Likewaise, if the market turned bullish on the XJO; STW would be trading at a higher premium to the XJO.

Is this assumption correct?


----------



## bilo83 (28 January 2010)

The movements are very close. STW tracks its NAV, which is based on the S&P/ASX200 basket. STW can diverge from the 200, but not too far as market makers can arb by swapping the index constituents with units of STW so the prem/discount doesnt get as wide as a closed end fund. Its not like a future or CFD where $1 = 100 points or anything.  

Have a look on their site
http://www.spdrs.com.au/broker_baskets/index.html


----------



## skc (28 January 2010)

RazzaDazzla said:


> Thanks bilo...
> 
> I just comapred XJO with STW.
> XJO = 4658
> ...




The dollar price figure doesn't matter. Movements are pretty well tracked. Just pull out a chart and see for yourself.

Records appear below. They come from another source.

/-- The number of a packRI word. -/
theorem packRI_toNat (op : BitVec 7) (d : BitVec 6) (a : BitVec 6) (i : BitVec 13) :
    (packRI op d a i).toNat = op.toNat * 2 ^ 25 + ((d.toNat * 2 ^ 6 + a.toNat) * 2 ^ 13 + i.toNat) := by
  refine (pack_toNat op (d ++ a ++ i)).trans ?_
  congr 1
  refine (toNat_append (d ++ a) i).trans ?_
  rw [toNat_append (d) a]

theorem packRI_op (op : BitVec 7) (d : BitVec 6) (a : BitVec 6) (i : BitVec 13) : fld (packRI op d a i) 25 7 = op := by
  apply BitVec.eq_of_toNat_eq
  have := op.isLt; have := d.isLt; have := a.isLt; have := i.isLt
  rw [fld_toNat, packRI_toNat]; omega

theorem packRI_d (op : BitVec 7) (d : BitVec 6) (a : BitVec 6) (i : BitVec 13) : fd (packRI op d a i) = d := by
  apply BitVec.eq_of_toNat_eq
  have := op.isLt; have := d.isLt; have := a.isLt; have := i.isLt
  rw [fd, fld_toNat, packRI_toNat]; omega

theorem packRI_a (op : BitVec 7) (d : BitVec 6) (a : BitVec 6) (i : BitVec 13) : fa (packRI op d a i) = a := by
  apply BitVec.eq_of_toNat_eq
  have := op.isLt; have := d.isLt; have := a.isLt; have := i.isLt
  rw [fa, fld_toNat, packRI_toNat]; omega

theorem packRI_i (op : BitVec 7) (d : BitVec 6) (a : BitVec 6) (i : BitVec 13) : fld (packRI op d a i) 0 13 = i := by
  apply BitVec.eq_of_toNat_eq
  have := op.isLt; have := d.isLt; have := a.isLt; have := i.isLt
  rw [fld_toNat, packRI_toNat]; omega

/-- The number of a packU word. -/
theorem packU_toNat (op : BitVec 7) (d : BitVec 6) (i : BitVec 19) :
    (packU op d i).toNat = op.toNat * 2 ^ 25 + (d.toNat * 2 ^ 19 + i.toNat) := by
  refine (pack_toNat op (d ++ i)).trans ?_
  congr 1
  refine (toNat_append (d) i).trans ?_
  rfl

theorem packU_op (op : BitVec 7) (d : BitVec 6) (i : BitVec 19) : fld (packU op d i) 25 7 = op := by
  apply BitVec.eq_of_toNat_eq
  have := op.isLt; have := d.isLt; have := i.isLt
  rw [fld_toNat, packU_toNat]; omega

theorem packU_d (op : BitVec 7) (d : BitVec 6) (i : BitVec 19) : fd (packU op d i) = d := by
  apply BitVec.eq_of_toNat_eq
  have := op.isLt; have := d.isLt; have := i.isLt
  rw [fd, fld_toNat, packU_toNat]; omega

theorem packU_i (op : BitVec 7) (d : BitVec 6) (i : BitVec 19) : fld (packU op d i) 0 19 = i := by
  apply BitVec.eq_of_toNat_eq
  have := op.isLt; have := d.isLt; have := i.isLt
  rw [fld_toNat, packU_toNat]; omega

/-- The number of a packQ word. -/
theorem packQ_toNat (op : BitVec 7) (d : BitVec 6) (a : BitVec 6) (z : BitVec 2) (c : BitVec 2) (o : BitVec 9) :
    (packQ op d a z c o).toNat = op.toNat * 2 ^ 25 + ((((d.toNat * 2 ^ 6 + a.toNat) * 2 ^ 2 + z.toNat) * 2 ^ 2 + c.toNat) * 2 ^ 9 + o.toNat) := by
  refine (pack_toNat op (d ++ a ++ z ++ c ++ o)).trans ?_
  congr 1
  refine (toNat_append (d ++ a ++ z ++ c) o).trans ?_
  rw [toNat_append (d ++ a ++ z) c, toNat_append (d ++ a) z, toNat_append (d) a]

theorem packQ_op (op : BitVec 7) (d : BitVec 6) (a : BitVec 6) (z : BitVec 2) (c : BitVec 2) (o : BitVec 9) : fld (packQ op d a z c o) 25 7 = op := by
  apply BitVec.eq_of_toNat_eq
  have := op.isLt; have := d.isLt; have := a.isLt; have := z.isLt; have := c.isLt; have := o.isLt
  rw [fld_toNat, packQ_toNat]; omega

theorem packQ_d (op : BitVec 7) (d : BitVec 6) (a : BitVec 6) (z : BitVec 2) (c : BitVec 2) (o : BitVec 9) : fd (packQ op d a z c o) = d := by
  apply BitVec.eq_of_toNat_eq
  have := op.isLt; have := d.isLt; have := a.isLt; have := z.isLt; have := c.isLt; have := o.isLt
  rw [fd, fld_toNat, packQ_toNat]; omega

theorem packQ_a (op : BitVec 7) (d : BitVec 6) (a : BitVec 6) (z : BitVec 2) (c : BitVec 2) (o : BitVec 9) : fa (packQ op d a z c o) = a := by
  apply BitVec.eq_of_toNat_eq
  have := op.isLt; have := d.isLt; have := a.isLt; have := z.isLt; have := c.isLt; have := o.isLt
  rw [fa, fld_toNat, packQ_toNat]; omega

theorem packQ_z (op : BitVec 7) (d : BitVec 6) (a : BitVec 6) (z : BitVec 2) (c : BitVec 2) (o : BitVec 9) : fld (packQ op d a z c o) 11 2 = z := by
  apply BitVec.eq_of_toNat_eq
  have := op.isLt; have := d.isLt; have := a.isLt; have := z.isLt; have := c.isLt; have := o.isLt
  rw [fld_toNat, packQ_toNat]; omega

theorem packQ_c (op : BitVec 7) (d : BitVec 6) (a : BitVec 6) (z : BitVec 2) (c : BitVec 2) (o : BitVec 9) : fld (packQ op d a z c o) 9 2 = c := by
  apply BitVec.eq_of_toNat_eq
  have := op.isLt; have := d.isLt; have := a.isLt; have := z.isLt; have := c.isLt; have := o.isLt
  rw [fld_toNat, packQ_toNat]; omega

theorem packQ_o (op : BitVec 7) (d : BitVec 6) (a : BitVec 6) (z : BitVec 2) (c : BitVec 2) (o : BitVec 9) : fld (packQ op d a z c o) 0 9 = o := by
  apply BitVec.eq_of_toNat_eq
  have := op.isLt; have := d.isLt; have := a.isLt; have := z.isLt; have := c.isLt; have := o.isLt
  rw [fld_toNat, packQ_toNat]; omega

/-- The number of a packAM word. -/
theorem packAM_toNat (d : BitVec 6) (a : BitVec 6) (b : BitVec 6) (p : BitVec 4) (q : BitVec 1) (r : BitVec 1) (w : BitVec 1) :
    (packAM d a b p q r w).toNat = (0x46 : BitVec 7).toNat * 2 ^ 25 + ((((((d.toNat * 2 ^ 6 + a.toNat) * 2 ^ 6 + b.toNat) * 2 ^ 4 + p.toNat) * 2 ^ 1 + q.toNat) * 2 ^ 1 + r.toNat) * 2 ^ 1 + w.toNat) := by
  refine (pack_toNat (0x46 : BitVec 7) (d ++ a ++ b ++ p ++ q ++ r ++ w)).trans ?_
  congr 1
  refine (toNat_append (d ++ a ++ b ++ p ++ q ++ r) w).trans ?_
  rw [toNat_append (d ++ a ++ b ++ p ++ q) r, toNat_append (d ++ a ++ b ++ p) q, toNat_append (d ++ a ++ b) p, toNat_append (d ++ a) b, toNat_append (d) a]

theorem packAM_op (d : BitVec 6) (a : BitVec 6) (b : BitVec 6) (p : BitVec 4) (q : BitVec 1) (r : BitVec 1) (w : BitVec 1) : fld (packAM d a b p q r w) 25 7 = 0x46#7 := by
  apply BitVec.eq_of_toNat_eq
  have := d.isLt; have := a.isLt; have := b.isLt; have := p.isLt; have := q.isLt; have := r.isLt; have := w.isLt
  rw [fld_toNat, packAM_toNat]; simp; omega
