theorem SMap.has_del {α : Type} (m : SMap α) (i : Nat) : SMap.has (SMap.del m i) i = false := by
  induction m with
  | nil => rfl
  | cons p m ih =>
    obtain ⟨k, v⟩ := p
    by_cases h : i = k
    · simpa [SMap.del, h] using h ▸ ih
    · have hk : (k == i) = false := beq_false_of_ne (Ne.symm h)
      rw [SMap.del, if_neg h, SMap.has, List.any_cons, hk, Bool.false_or]
      exact ih

/-! ### Memory -/

/-- Every view reads a byte from memory, through the remap tables, and from the versions of its line. -/
theorem sameMemory_of {s t : State} (hm : t.mem = s.mem) (hv : t.versions = s.versions)
    (hr : ∀ d, (t.die d).remaps = (s.die d).remaps) : SameMemory s t := by
  have hp : ∀ pa, t.readPa pa = s.readPa pa := fun pa => by simp only [State.readPa, State.storage, State.remap, hr, hm]
  intro view pa _
  simp only [State.readView, State.version, hv, hp]

/-! ### What a task holds of the dies and the links -/

theorem State.releaseEngines_die (s : State) (d : Nat) :
    s.releaseEngines.die d = { s.die d with ceOwner := (s.die d).ceOwner.filter fun p => p.2 != s.cur.task } :=
  SMap.get_map_of_default ({} : Die) s.dies (fun v : Die => { v with ceOwner := v.ceOwner.filter fun p => p.2 != s.cur.task }) rfl d

@[simp] theorem State.releaseAll_die (s : State) (d : Nat) :
    s.releaseAll.die d = { s.die d with ceOwner := (s.die d).ceOwner.filter fun p => p.2 != s.cur.task } := s.releaseEngines_die d

theorem State.releaseAll_ceOwner {s : State} {d : Nat} {p : Nat × Nat} (h : p ∈ (s.releaseAll.die d).ceOwner) : p.2 ≠ s.cur.task := by
  rw [State.releaseAll_die] at h
  simpa using (List.mem_filter.1 h).2

theorem State.releaseAll_ports {s : State} {p : Nat × Port} (h : p ∈ s.releaseAll.ports) :
    SMap.has p.2.reserved s.cur.task = false := by
  obtain ⟨q, -, rfl⟩ := List.mem_map.1 h
  exact SMap.has_del _ _

/-! ### Control passes on -/

/-- Cores that agree on control and on the handler pass on the same way. -/
theorem Core.sequential_control {c d : Core} (m : Bool) (h : c.Control d) (hh : d.handler = c.handler) :
    (c.sequential m).Control (d.sequential m) := by
  obtain ⟨h1, h2, h3, h4⟩ := h
  unfold Core.sequential
  rw [hh]
  split
  · exact ⟨congrArg (· + 4) h1, h2, h3, h4⟩
  · obtain ⟨e1, e2, e3, e4⟩ := endTests_control m c.pc c.active c d ⟨h1, h2, h3, h4⟩
    rw [h1, h3]
    exact ⟨e4.symm, e1.symm, e2.symm, e3.symm⟩

/-- Passing on changes control and counters alone. -/
theorem Core.sequential_eq (c : Core) (m : Bool) :
    c.sequential m = { c with pc := (c.sequential m).pc, loops := (c.sequential m).loops, active := (c.sequential m).active,
                              psig := (c.sequential m).psig, hpc := (c.sequential m).hpc, hpcNow := (c.sequential m).hpcNow } := by
  unfold Core.sequential
  split
  · rfl
  · have h := endTests_eq m c.pc c.active c
    dsimp only
    generalize endTests m c.pc c.active c = q at h ⊢
    obtain ⟨d, w⟩ := q
    dsimp only at h ⊢
    rw [h]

There are enough arb traders out there to ensure any spread between STW and XJO is never too large...


----------



## So_Cynical (28 January 2010)

RazzaDazzla said:


> Thanks bilo...
> 
> I just comapred XJO with STW.
> XJO = 4658
> ...




Tracking funds tend to track...STW has a market cap of over 2 billion so its very liquid and very fast to mirror the index it tracks....1 year comparison chart below.
~


----------



## SilverRanger (28 January 2010)

I wouldn't call STW liquid given it took me half an hour to exit my position at a price that matches the XJO.
The trading volume really isn't that high


----------



## So_Cynical (29 January 2010)

SilverRanger said:


> I wouldn't call STW liquid given it took me half an hour to exit my position at a price that matches the XJO.
> The trading volume really isn't that high




So it took you half an hour to exit at market? STW has averaged around 20 million worth of shares per day this week....my point was that if you need to exit immediately you always can, assuming you don't need to sell millions of dollars worth.


----------



## SilverRanger (29 January 2010)

I guess it's the words "very liquid" that buzz me, that's the term I used to describe BHP, RIO and the like, or the US market. If you look at BHP, $20 millions turn over is really just 10 minutes of transactions.
Half an hour might be a bit exaggerated, but it was definitely long enough that got me frustrated (the market makers were at lunch?)


----------